Although I am a great admirer of Edward Hopper’s work, I had never been to his birthplace, a historic house located in Nyack. However, with a Facebook nudge from artist Andrea Kantrowitz, I headed across the bridge to Rockland on a recent Sunday to see “Edward Hopper Reimagined” a group exhibition commemorating the 40th anniversary of the art center, www.yearofedwardhopper.com. The tiny place was packed.
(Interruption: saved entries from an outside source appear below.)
/-! ### One step each -/

/-- CO1. -/
theorem test_crc_init : (after .crcInit { ref with crc := 0xBEEF#16 }).crc = 0x0000#16 := by decide
/-- CV3, CV8. -/
theorem test_crc_update : (after (.crcUpdate 0x56#8) { ref with crc := 0x1234#16 }).crc = 0x3C40#16 ∧
    (after (.crcUpdate 0x80#8) { ref with crc := 0x0080#16 }).crc = 0x1188#16 := by decide +kernel
/-- CO3. -/
theorem test_crc_read : (after .crcRead { ref with crc := 0x2672#16 }).rsp = 0x2672#16 := by decide
/-- R120: the order of arrival; the overflow vector. -/
theorem test_rxpush : (after (.protRxpush 0x55#8) { ref with rxFifo := [0xAA#8] }).rxFifo = [0xAA#8, 0x55#8] := by decide
theorem test_rxpush_overflow :
    (after (.protRxpush 0#8) { ref with rxFifo := List.replicate 64 0#8 }).statusWord = 0x0002#16 := by decide +kernel
/-- PV1. -/
theorem test_decode_frame :
    let t := after .protDecode { ref with
      rxFifo := [0xAA#8, 0x55#8, 0xC3#8, 0x3C#8, 0x01#8, 0x32#8, 0xCE#8, 0x00#8, 0x00#8] }
    t.rsp = 0x8009#16 ∧ t.staged = ⟨0x01#8, 0x32#8, 0xCE#8, 0x00#8, 0x00#8, none⟩ := by decide +kernel
/-- PV4, PV5: a header prefix as noise. -/
theorem test_decode_recheck :
    let bytes := [0xAA#8, 0xAA#8, 0x55#8, 0xC3#8, 0x3C#8, 0x01#8, 0x32#8, 0xCE#8, 0x00#8, 0x00#8]
    (after .protDecode { ref with rxFifo := bytes }).rsp = 0x000A#16 ∧
    (after .protDecode { under { Config.ref with resyncRecheck := true } with rxFifo := bytes }).rsp = 0x800A#16 := by
  decide +kernel
/-- GV5, GV2. -/
theorem test_take :
    (after .protTake { ref with stagedValid := true, cmdDisabled := true,
                                staged := ⟨0x15#8, 5#8, 6#8, 7#8, 0#8, none⟩ }).cmdOut = [⟨.suppressed, 0#8, none⟩] ∧
    (after .protTake { ref with stagedValid := true, cmdDisabled := true,
                                staged := ⟨0x10#8, 5#8, 6#8, 7#8, 0#8, none⟩ }).rsp = 0xC010#16 := by decide
/-- R134. -/
theorem test_setgate : (after (.protSetgate true) ref).statusWord = 0x0080#16 := by decide
/-- EV1. -/
theorem test_encode_serializes :
    serialize Config.ref sampleS =
      [0xC8#8, 0x00#8, 0x40#8, 0x41#8, 0x42#8, 0x10#8, 0x05#8, 0x20#8, 0x30#8, 0x11#8, 0xFB#8, 0x21#8, 0x31#8,
       0x12#8, 0x00#8, 0x22#8, 0x32#8, 0x00#8, 0x01#8, 0xFF#8, 0xFF#8, 0x12#8, 0x34#8, 0xFF#8, 0x00#8, 0x00#8,
       0x00#8, 0x00#8, 0xFF#8, 0xFF#8, 0xFE#8, 0x07#8, 0x08#8, 0x09#8, 0xDE#8, 0xAD#8, 0xBE#8, 0xEF#8, 0x01#8,
       0x80#8] := by decide +kernel
theorem test_encode : (after .protEncode (sampled ref)).crc = 0xBC4A#16 ∧
    (after .protEncode (sampled ref)).rsp = 46#16 := by decide +kernel
/-- EV5. -/
theorem test_txdone : (after .protTxdone { ref with txBusy := true }).txBusy = false := by decide
/-- SY1. -/
theorem test_nop : (after .sysNop { ref with rsp := 7#16 }).rsp = 7#16 := by decide
/-- SY3, and the corner case 0x0520 of R201. -/
theorem test_status :
    (after .sysStatus { ref with pstate := .motorData, cmdDisabled := true }).rsp = 0x0480#16 ∧
    (after .sysStatus { ref with pstate := .ledData, stagedValid := true }).rsp = 0x0520#16 := by decide
/-- R160: the operand of word 0x80CE. -/
theorem test_setsp : (after (.motSetsp .m0 0xCE#8) ref).motor0.setpoint.toInt = -50 := by decide
/-- R161: word 0x9101. -/
theorem test_setlaw : (after (.motSetlaw .m1 .pd) ref).motor1.law = .pd ∧
    (after (.motSetlaw .m1 .pd) ref).motor0.law = .direct := by decide
/-- The example of R175, and the ARITH_RANGE vector. -/
theorem test_tick :
    let u := (after (.motTick .m0) (onPorts (withUnit { aimed 20 with law := .pd }) 100#16 0#16 1000#16)).motor0
    u.v = 7 ∧ u.dutyA = 0 ∧ u.lastDirection = .positive ∧ u.acc = 480 := by decide +kernel
theorem test_tick_arith_range :
    let s : State := { under { Config.ref with kp := 1073741824 } with
      motor0 := { aimed 20 with law := .pd, dutyA := 20, lastDirection := .positive, v := 20 } }
    (after (.motTick .m0) s).statusWord = 0x0004#16 ∧ (after (.motTick .m0) s).motor0.dutyA = 0 := by decide +kernel
/-- R167: -128 is clamped. -/
theorem test_direct : (after (.motDirect .m0) (withUnit (aimed (-128)))).motor0.v = -127 := by decide
/-- PD2, PD7. -/
theorem test_pd :
    let u := (after (.motPd .m0) (onPorts (withUnit { aimed 10 with acc := 240, lastError := 40 }) 0#16 20#16 0#16)).motor0
    u.acc = 280 ∧ u.v = 4 ∧ u.lastError = 20 := by decide +kernel
theorem test_pd_rounds_down :
    (after (.motPd .m0) (onPorts (withUnit (aimed (-1))) 0#16 0#16 0#16)).motor0.v = -1 := by decide +kernel
/-- PI2, PI10. -/
theorem test_pid :
    let u := (after (.motPid .m0)
      (onPorts (withUnit { aimed 10 with acc := 280, integralError := 40, lastError := 40 }) 0#16 20#16 0#16)).motor0
    u.integralError = 59 ∧ u.acc = 99 ∧ u.v = 1 := by decide +kernel
theorem test_pid_leak_truncates :
    (after (.motPid .m0)
      (onPorts (withUnit { aimed 5 with integralError := -65, lastError := 20 }) 0#16 20#16 0#16)).motor0.integralError
      = -63 := by decide +kernel
/-- CL5, CL6. -/
theorem test_clim :
    let u := (after (.motClim .m0) (onPorts (withUnit { aimed 0 with v := 100, correction := -800 }) 300#16 0#16 0#16)).motor0
    u.correction = -600 ∧ u.v = 63 := by decide +kernel
theorem test_clim_negative :
    (after (.motClim .m0)
      (onPorts (withUnit { aimed 0 with v := -60 }) 600#16 0#16 0#16)).motor0.v = -54 := by decide +kernel
/-- PL1: not above the threshold; PL4: trip. -/
theorem test_plim_threshold :
    let u : MotorUnit := { aimed 0 with v := 50, ring := Vector.replicate 100 40#16 }
    let t := (after (.motPlim .m0) (onPorts (withUnit u) 40#16 0#16 1000#16)).motor0
    t.v = 50 ∧ t.decayCounter = 0 ∧ t.ringIdx = 1 := by decide +kernel
theorem test_plim_trip :
    let t := (after (.motPlim .m0) (onPorts (withUnit { aimed 0 with v := 50 }) 5000#16 0#16 900#16)).motor0
    t.v = 0 ∧ t.decayCounter = 5 := by decide +kernel
/-- R174: the reversal from +50 to -30, its dead tick and the tick after it. -/
theorem test_act_dead_tick :
    let t := (after (.motAct .m0) (withUnit { aimed 0 with v := -30, lastDirection := .positive, dutyA := 50 })).motor0
    t.dutyA = 0 ∧ t.dutyB = 0 ∧ t.lastDirection = .negative := by decide
theorem test_act_drives :
    (after (.motAct .m0) (withUnit { aimed 0 with v := -30, lastDirection := .negative })).motor0.dutyB = 30 := by decide

/-- SY5: a reserved word. -/
theorem test_reserved_word :
    (match step (issued ref 0x3000#16) with | .next t => t.statusWord | _ => 0xFFFF#16) = 0x0001#16 := by decide
/-- `State.withFetchWord` puts a word where the next step takes it. -/
theorem test_fetch_word :
    (match step (ref.withFetchWord 16 0x1301) with | .next t => t.cmdDisabled | _ => false) = true := by decide

/-! ### Witnesses: states and operands that meet the hypotheses of a statement, all together -/

theorem witness_DecodedWordIsItsEncoding : decode 0x80CE#16 = .ok (.motSetsp .m0 0xCE#8) := by decide

theorem witness_StepRunsDecodedOperation :
    (issued ref 0x1301#16).pending = .command ⟨.tick, 0x1301#16, ref.ports⟩ :: [] ∧
    decode 0x1301#16 = .ok (.protSetgate true) := ⟨rfl, by decide⟩

theorem witness_ReservedWordSetsIllegalCmdOnly :
    (issued ref 0x8103#16).pending = .command ⟨.tick, 0x8103#16, ref.ports⟩ :: [] ∧ isReserved 0x8103#16 = true :=
  ⟨rfl, by decide⟩

theorem witness_ResetEventRestoresEveryElement :
    ({ ref with crc := 1#16, pending := [.reset, .reset] } : State).pending = .reset :: [.reset] := rfl

theorem witness_IdleStepKeepsState : ref.pending = [] := rfl

/-- One command of each agent, by the rule of use. -/
theorem witness_AgentsKeepToTheirElements :
    ∀ c ∈ [(⟨.receive, 0x1100#16, ref.ports⟩ : Issue), ⟨.transport, 0x1500#16, ref.ports⟩, ⟨.tick, 0x8200#16, ref.ports⟩],
      ({ ref with pending := [.command c] } : State).pending = .command c :: [] ∧
      (PortEvent.command c).followsRule = true ∧ ∃ t, step { ref with pending := [.command c] } = .next t := by
  intro c hc
  simp only [List.mem_cons, List.not_mem_nil, or_false] at hc
  rcases hc with rfl | rfl | rfl <;> exact ⟨rfl, by decide, _, rfl⟩

theorem witness_EncodeBuildsFrameUnlessBusy :
    ∃ (body : List Byte) (crc : Word), body = Config.ref.tlmHdr.toList ++ serialize Config.ref sampleS ∧
      crc = crcSeq ref.crcTable Config.ref.crcInit body ∧ (sampled ref).txBusy = false ∧
      ({ sampled ref with txBusy := true } : State).txBusy = true := ⟨_, _, rfl, rfl, rfl, rfl⟩

theorem witness_SerializeKeepsGroupOrder : sampleS.Fits Config.ref.tlmLayout := by
  refine ⟨?_, ?_, ?_, ?_, ?_, ?_, ?_, ?_, ?_, ?_, ?_, ?_, ?_⟩
  case refine_4 =>
    intro m
    cases m <;> simp [MotorSample.Fits, elementsInRange, TelemetrySample.motor, sampleS, Config.ref, TlmLayout.ref]
  all_goals simp [groupFits, elementsInRange, sampleS, Config.ref, TlmLayout.ref]

theorem witness_SendBufferKeptWhileBusy :
    ∃ t, step (issued { ref with txBusy := true } 0x1400#16) = .next t ∧
      (issued { ref with txBusy := true } 0x1400#16).txBusy = true ∧
      (issued { ref with txBusy := true } 0x1400#16).pending.head? ≠ some .reset := ⟨_, rfl, rfl, by simp [issued]⟩

/-- 63 bytes have room under a capacity of 64, 64 have none. -/
theorem witness_RxpushAppendsOrOverflows :
    (List.replicate 63 0#8 : List Byte).length < Config.ref.rxBufCap ∧
    Config.ref.rxBufCap ≤ (List.replicate 64 0#8 : List Byte).length := by decide

theorem witness_HeaderByteAdvancesOrResyncs :
    (PState.header4, (0x3C#8 : Byte), PState.motorData) ∈ [(PState.header1, Config.ref.cmdHdr.b0, PState.header2),
      (.header2, Config.ref.cmdHdr.b1, .header3), (.header3, Config.ref.cmdHdr.b2, .header4),
      (.header4, Config.ref.cmdHdr.b3, .motorData)] ∧
    ({ ref with pstate := .header4, rxFifo := [0xAA#8] } : State).pstate = .header4 ∧
    ({ ref with pstate := .header4, rxFifo := [0xAA#8] } : State).rxFifo = [0xAA#8] ∧ 1 ≤ Config.ref.decodeBound := by
  decide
“Those are my feet,” Andrea told me referring to the dominant image in her Hopper-inspired work. Many different images of ordinary life surround the distinctively wide, but certainly grounded feet. “Life is made up of fleeting moments that don’t necessarily connect,” she explains. These she has woven together in one painting – a semblance of her own reality. Like Hopper, she has bathed these quiet moments with light. Kantrowitz, who has an MFA from Yale and shows at Kenise Barnes Gallery in Larchmont (www.kenisebarnesfineart.com), is one of twenty-seven artists invited by curator Carole Perry to contemplate the influence of Edward Hopper on their work. In a room adjacent to the “reimagined” Hoppers is another room filled with Hopper family photographs and memorabilia, one of which is a bicycle that we can imagine Hopper riding through the hilly terrain of scenic Nyack memorizing light infused images of quiet moments. The Edward Hopper House is just one of many gems in our region…houses worth a visit such as the Horace Greeley House in Chappaqua (www.newcastlehistoricalsociety.org), the John Jay Homestead in Bedford (www.johnjayhomestead.org), and the home of composer Aaron Copeland (www.coplandhouse.org). These houses speak of the quiet moments in lives well lived.